Из воейковских глаз также брызнуло: «Я те сейчас возвышу!..» – слабейшее из того, что можно сказать об этом брызганьи. Слекга отдышавшись, Воейков спросил:
– И что же сей Бубликов вам, Командующему Петроградского военного округа, при-ка-зал?
– Он приказал моему эшелону не двигаться.
На это генерал Воейков ничего не сказал, а генерал Цабель вновь гмыкнул вслух.
– А мне еще была телеграмма Алексеева!.. – почти уже истерично продолжал генерал Иванов, – где он сообщал, что в Питере наступило полное спокойствие! И что войска, примкнувшие к Временному правительству, приводятся в полный порядок! Временное правительство…
– Это какое ж? – перебил вдруг Воейков. – Которого не было? Думские самозванцы? И как это – примкнули?
Воейков только вчера узнал об этой лживой телеграмме Алексеева. В следующей за ней телеграмме Иудовичу за подписью Родзянко и Гучкова значилось: «№185. Генерал Алексеев телеграммой от сего числа (3.III) уведомляет телеграммой №1892 о назначении главкомом П.О. генерал-лейтенанта Корнилова и Вам приказывает возвращаться в Могилёв». На это генерал Иванов передает Гучкову трогательный ответ: «Рад буду повидать Вас на станции Вырица»…
И тут генерал Иванов сошел почти на крик:
– Да я уже ничего не мог сделать! Явились агитаторы, и Георгиевцы разложились! Они больше не повиновались!.. А генерал Пожарский так и сказал, что команду стрелять в народ он не даст! А сами Георгиевцы его ответ «разъяснили»: их батальон будет нейтрален! А две дивизии с фронта, что к Георгиевцам шли, тоже, по слухам, оказались ненадежны!..
Усы Воейкова снова сделали движение, а генерал Цабель от такого сообщения опять гмыкнул вслух. «По слухам?!» Если для Георгиевцев бунтующая пьяная чернь – народ, остается только промолчать. Раз безмолвствующий народ хочет не безмолвствовать, а восторгаться – вперед!
Глава 9
Весть о назначении Корнилова Воейков воспринял пожатием плечами: мол, а что, может оно и ничего. О том, что происходит и будет происходить в Царском, он не знал, как не знал и того, что приказ думцев об аресте Государя, скрепленный подписью Корнилова, при полной готовности Алексеева, уже отправлен в Могилёв.
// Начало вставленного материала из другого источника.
-- ==== Sys2Proof/Laws/Device.lean ====
section
/-! SUPPORT. The chain image: a read after a write, what a write and an erase leave alone, and that both keep the
canonical form; and what each operation of the reference consumer does to its fields. -/

namespace Sys2Proof.Laws
open Sys2Proof.Machine

/-! ## The image -/

@[simp] theorem read_nil (a : Nat) : Memory.read [] a = none := rfl

theorem read_write (m : Memory) (a b : Nat) (ws : List Word) :
    (m.write a ws).read b = if a = b then some ws else m.read b := by
  induction m with
  | nil => simp [Memory.write, Memory.read]
  | cons cell rest ih =>
    obtain ⟨k, vs⟩ := cell
    simp only [Memory.write]
    split
    · simp only [Memory.read]
    · split
      · rename_i h; subst h; simp only [Memory.read]; split <;> rfl
      · simp only [Memory.read, ih]; split <;> split <;> first | rfl | omega

@[simp] theorem read_write_same (m : Memory) (a : Nat) (ws : List Word) : (m.write a ws).read a = some ws := by
  simp [read_write]

theorem read_write_other (m : Memory) {a b : Nat} (ws : List Word) (h : a ≠ b) : (m.write a ws).read b = m.read b := by
  simp [read_write, h]

theorem read_erase (m : Memory) (a b : Nat) : (m.erase a).read b = if a = b then none else m.read b := by
  induction m with
  | nil => simp [Memory.erase, Memory.read]
  | cons cell rest ih =>
    obtain ⟨k, vs⟩ := cell
    simp only [Memory.erase, List.filter_cons] at ih ⊢
    by_cases hk : k = a
    · subst hk
      simp only [ne_eq, not_true_eq_false, decide_false, Bool.false_eq_true, if_false, ih, Memory.read]
      split <;> rfl
    · simp only [ne_eq, hk, not_false_eq_true, decide_true, if_true, Memory.read, ih]
      split <;> split <;> first | rfl | omega

theorem mem_write {m : Memory} {a : Nat} {ws : List Word} {cell : Nat × List Word} (h : cell ∈ m.write a ws) :
    cell = (a, ws) ∨ cell ∈ m := by
  induction m with
  | nil => simpa [Memory.write] using h
  | cons head rest ih =>
    obtain ⟨k, vs⟩ := head
    simp only [Memory.write] at h
    split at h
    · simpa using h
    · split at h
      · rcases List.mem_cons.1 h with h | h
        · exact .inl h
        · exact .inr (List.mem_cons_of_mem _ h)
      · rcases List.mem_cons.1 h with h | h
        · exact .inr (by simp [h])
        · rcases ih h with h | h
          · exact .inl h
          · exact .inr (List.mem_cons_of_mem _ h)

theorem mem_erase {m : Memory} {a : Nat} {cell : Nat × List Word} (h : cell ∈ m.erase a) : cell ∈ m :=
  (List.mem_filter.1 h).1

/-- A write keeps the canonical form. -/
theorem write_wf {m : Memory} (a : Nat) (ws : List Word) (h : m.wf) : (m.write a ws).wf := by
  induction m with
  | nil => simp [Memory.write, Memory.wf]
  | cons head rest ih =>
    obtain ⟨k, vs⟩ := head
    simp only [Memory.wf, List.pairwise_cons] at h ih ⊢
    simp only [Memory.write]
    split
    · rename_i hlt
      simp only [List.pairwise_cons, List.mem_cons]
      refine ⟨?_, h⟩
      rintro y (rfl | hy)
      · exact hlt
      · exact Nat.lt_trans hlt (h.1 y hy)
    · split
      · rename_i hak; subst hak; simpa only [List.pairwise_cons] using h
      · simp only [List.pairwise_cons]
        refine ⟨fun y hy => ?_, ih h.2⟩
        rcases mem_write hy with rfl | hy
        · simp only; omega
        · exact h.1 y hy

/-- An erase keeps the canonical form. -/
theorem erase_wf {m : Memory} (a : Nat) (h : m.wf) : (m.erase a).wf := List.Pairwise.filter _ h

theorem empty_wf : Memory.wf [] := List.Pairwise.nil

/-! ## The consumer -/

@[simp] theorem setUndef_sel (d : Dev) : d.setUndef.sel = d.sel := rfl
@[simp] theorem setUndef_run (d : Dev) : d.setUndef.run = d.run := rfl
@[simp] theorem setUndef_img (d : Dev) : d.setUndef.img = [] := rfl
@[simp] theorem setUndef_undef (d : Dev) : d.setUndef.undef = true := rfl
@[simp] theorem setUndef_frag (d : Dev) : d.setUndef.frag = d.frag := rfl
@[simp] theorem setUndef_stopped (d : Dev) : d.setUndef.stopped = d.stopped := rfl

@[simp] theorem unparseable_sel (d : Dev) : d.unparseable.sel = d.sel := rfl
@[simp] theorem unparseable_run (d : Dev) : d.unparseable.run = d.run := rfl
@[simp] theorem unparseable_img (d : Dev) : d.unparseable.img = [] := rfl
@[simp] theorem unparseable_undef (d : Dev) : d.unparseable.undef = true := rfl
@[simp] theorem unparseable_frag (d : Dev) : d.unparseable.frag = d.frag := rfl
@[simp] theorem unparseable_stopped (d : Dev) : d.unparseable.stopped = true := rfl

/-- `refresh` changes `undef` alone, and only from true to false. -/
theorem refresh_cases (d : Dev) :
    d.refresh = d ∨ (d.refresh = { d with undef := false } ∧ d.undef = true
      ∧ ∀ a ∈ mappedAddresses, (d.img.read a).isSome) := by
  unfold Dev.refresh
  split
  · rename_i h
    simp only [Bool.and_eq_true, List.all_eq_true] at h
    exact .inr ⟨rfl, h⟩
  · exact .inl rfl

@[simp] theorem refresh_sel (d : Dev) : d.refresh.sel = d.sel := by rcases refresh_cases d with h | ⟨h, -⟩ <;> rw [h]
@[simp] theorem refresh_run (d : Dev) : d.refresh.run = d.run := by rcases refresh_cases d with h | ⟨h, -⟩ <;> rw [h]
@[simp] theorem refresh_img (d : Dev) : d.refresh.img = d.img := by rcases refresh_cases d with h | ⟨h, -⟩ <;> rw [h]
@[simp] theorem refresh_frag (d : Dev) : d.refresh.frag = d.frag := by rcases refresh_cases d with h | ⟨h, -⟩ <;> rw [h]
@[simp] theorem refresh_stopped (d : Dev) : d.refresh.stopped = d.stopped := by
  rcases refresh_cases d with h | ⟨h, -⟩ <;> rw [h]

theorem refresh_undef_of_not (d : Dev) (h : d.undef = false) : d.refresh = d := by simp [Dev.refresh, h]

/-- `dropShort` changes the image alone: nothing, or one address voided. -/
theorem dropShort_cases (d : Dev) :
    d.dropShort = d ∨ ∃ a n, d.sel = some a ∧ programLength a.toNat = some n ∧ d.run ≠ [] ∧ d.run.length < n
      ∧ d.dropShort = { d with img := d.img.erase a.toNat } := by
  cases hs : d.sel with
  | none => exact .inl (by simp only [Dev.dropShort, hs])
  | some a =>
    cases hn : programLength a.toNat with
    | none => exact .inl (by simp only [Dev.dropShort, hs, hn])
    | some n =>
      simp only [Dev.dropShort, hs, hn]
      split
      · rename_i h; exact .inr ⟨a, n, rfl, hn, h.1, h.2, rfl⟩
      · exact .inl rfl

@[simp] theorem dropShort_undef (d : Dev) : d.dropShort.undef = d.undef := by
  rcases dropShort_cases d with h | ⟨_, _, -, -, -, -, h⟩ <;> rw [h]
@[simp] theorem dropShort_frag (d : Dev) : d.dropShort.frag = d.frag := by
  rcases dropShort_cases d with h | ⟨_, _, -, -, -, -, h⟩ <;> rw [h]
@[simp] theorem dropShort_stopped (d : Dev) : d.dropShort.stopped = d.stopped := by
  rcases dropShort_cases d with h | ⟨_, _, -, -, -, -, h⟩ <;> rw [h]

@[simp] theorem onSelect_sel (d : Dev) (a : Word) : (d.onSelect a).sel = some a := rfl
@[simp] theorem onSelect_run (d : Dev) (a : Word) : (d.onSelect a).run = [] := rfl
@[simp] theorem onSelect_img (d : Dev) (a : Word) : (d.onSelect a).img = d.dropShort.img := rfl
@[simp] theorem onSelect_undef (d : Dev) (a : Word) : (d.onSelect a).undef = d.undef := by simp [Dev.onSelect]
@[simp] theorem onSelect_frag (d : Dev) (a : Word) : (d.onSelect a).frag = d.frag := by simp [Dev.onSelect]
@[simp] theorem onSelect_stopped (d : Dev) (a : Word) : (d.onSelect a).stopped = d.stopped := by simp [Dev.onSelect]

/-- Everything `CHN w` can do to the consumer (R52). -/
theorem onChain_cases (d : Dev) (w : Word) :
    (d.sel = none ∧ d.onChain w = d.setUndef)
    ∨ (∃ a, d.sel = some a ∧ programLength a.toNat = none ∧ d.onChain w = { d with run := d.run ++ [w] }.setUndef)
    ∨ (∃ a, d.sel = some a ∧ programLength a.toNat = some (d.run.length + 1)
        ∧ d.onChain w = { d with run := d.run ++ [w], img := d.img.write a.toNat (d.run ++ [w]) }.refresh)
    ∨ (∃ a n, d.sel = some a ∧ programLength a.toNat = some n ∧ n < d.run.length + 1
        ∧ d.onChain w = { d with run := d.run ++ [w], img := d.img.erase a.toNat })
    ∨ (∃ a n, d.sel = some a ∧ programLength a.toNat = some n ∧ d.run.length + 1 < n
        ∧ d.onChain w = { d with run := d.run ++ [w] }) := by
  cases hs : d.sel with
  | none => exact .inl ⟨rfl, by simp only [Dev.onChain, hs]⟩
  | some a =>
    refine .inr ?_
    cases hn : programLength a.toNat with
    | none => exact .inl ⟨a, rfl, hn, by simp only [Dev.onChain, hs, hn]⟩
    | some n =>
      refine .inr ?_
      simp only [Dev.onChain, hs, hn, List.length_append, List.length_cons, List.length_nil, Nat.zero_add]
      rcases Nat.lt_trichotomy (d.run.length + 1) n with h | h | h
      · refine .inr (.inr ⟨a, n, rfl, hn, h, ?_⟩)
        rw [if_neg (by omega), if_neg (by omega)]
      · subst h; exact .inl ⟨a, rfl, hn, by simp⟩
      · refine .inr (.inl ⟨a, n, rfl, hn, h, ?_⟩)
        rw [if_neg (by omega), if_pos h]

@[simp] theorem onChain_sel (d : Dev) (w : Word) : (d.onChain w).sel = d.sel := by
  rcases onChain_cases d w with ⟨-, h⟩ | ⟨_, -, -, h⟩ | ⟨_, -, -, h⟩ | ⟨_, _, -, -, -, h⟩ | ⟨_, _, -, -, -, h⟩ <;> rw [h] <;> simp
@[simp] theorem onChain_frag (d : Dev) (w : Word) : (d.onChain w).frag = d.frag := by
  rcases onChain_cases d w with ⟨-, h⟩ | ⟨_, -, -, h⟩ | ⟨_, -, -, h⟩ | ⟨_, _, -, -, -, h⟩ | ⟨_, _, -, -, -, h⟩ <;> rw [h] <;> simp
@[simp] theorem onChain_stopped (d : Dev) (w : Word) : (d.onChain w).stopped = d.stopped := by
  rcases onChain_cases d w with ⟨-, h⟩ | ⟨_, -, -, h⟩ | ⟨_, -, -, h⟩ | ⟨_, _, -, -, -, h⟩ | ⟨_, _, -, -, -, h⟩ <;> rw [h] <;> simp

theorem feed_of_stopped (d : Dev) (b : Byte) (h : d.stopped = true) : d.feed b = d := by simp [Dev.feed, h]

@[simp] theorem feedAll_nil (d : Dev) : d.feedAll [] = d := rfl
@[simp] theorem feedAll_cons (d : Dev) (b : Byte) (bs : List Byte) : d.feedAll (b :: bs) = (d.feed b).feedAll bs := rfl
theorem feedAll_append (d : Dev) (xs ys : List Byte) : d.feedAll (xs ++ ys) = (d.feedAll xs).feedAll ys := by
  simp [Dev.feedAll, List.foldl_append]

theorem feedAll_of_stopped (d : Dev) (bs : List Byte) (h : d.stopped = true) : d.feedAll bs = d := by
  induction bs with
  | nil => rfl
  | cons b bs ih => rw [feedAll_cons, feed_of_stopped d b h, ih]

end Sys2Proof.Laws
end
Он помнил Корнилова, когда после плена Государь принимал его во дворце и здесь, в Ставке, как вручал ему самолично золотое оружие и Георгия, как назначил командовать 25-м корпусом, как за семейный стол сажал, как Императрица и Великие княжны ухаживали за ним и Императрица обещала (и сделала) особое содействие Ее лазарета его корпусу. Были и противники назначения Корнилова на корпус. Они объясняли это тем, что его дивизия в том бою, 29 апреля 15-го года, когда он попал в плен, была полностью разгромлена, и что комдиву в оборонительном бою надо не «отступать последним», а организовывать оборону. На это Государь отвечал, что большая часть вины в том разгроме лежит не на комдиве, а на общем, на Верховном командовании, которое возглавлял тогда Николай Николаевич. А сейчас, при нашем наступлении, нашем стратегическом превосходстве и близости победы главное – это дерзостный дух и преданность трону. И что Он именно на последнем качестве возлагает надежду на генерала Корнилова, назначая его комкором…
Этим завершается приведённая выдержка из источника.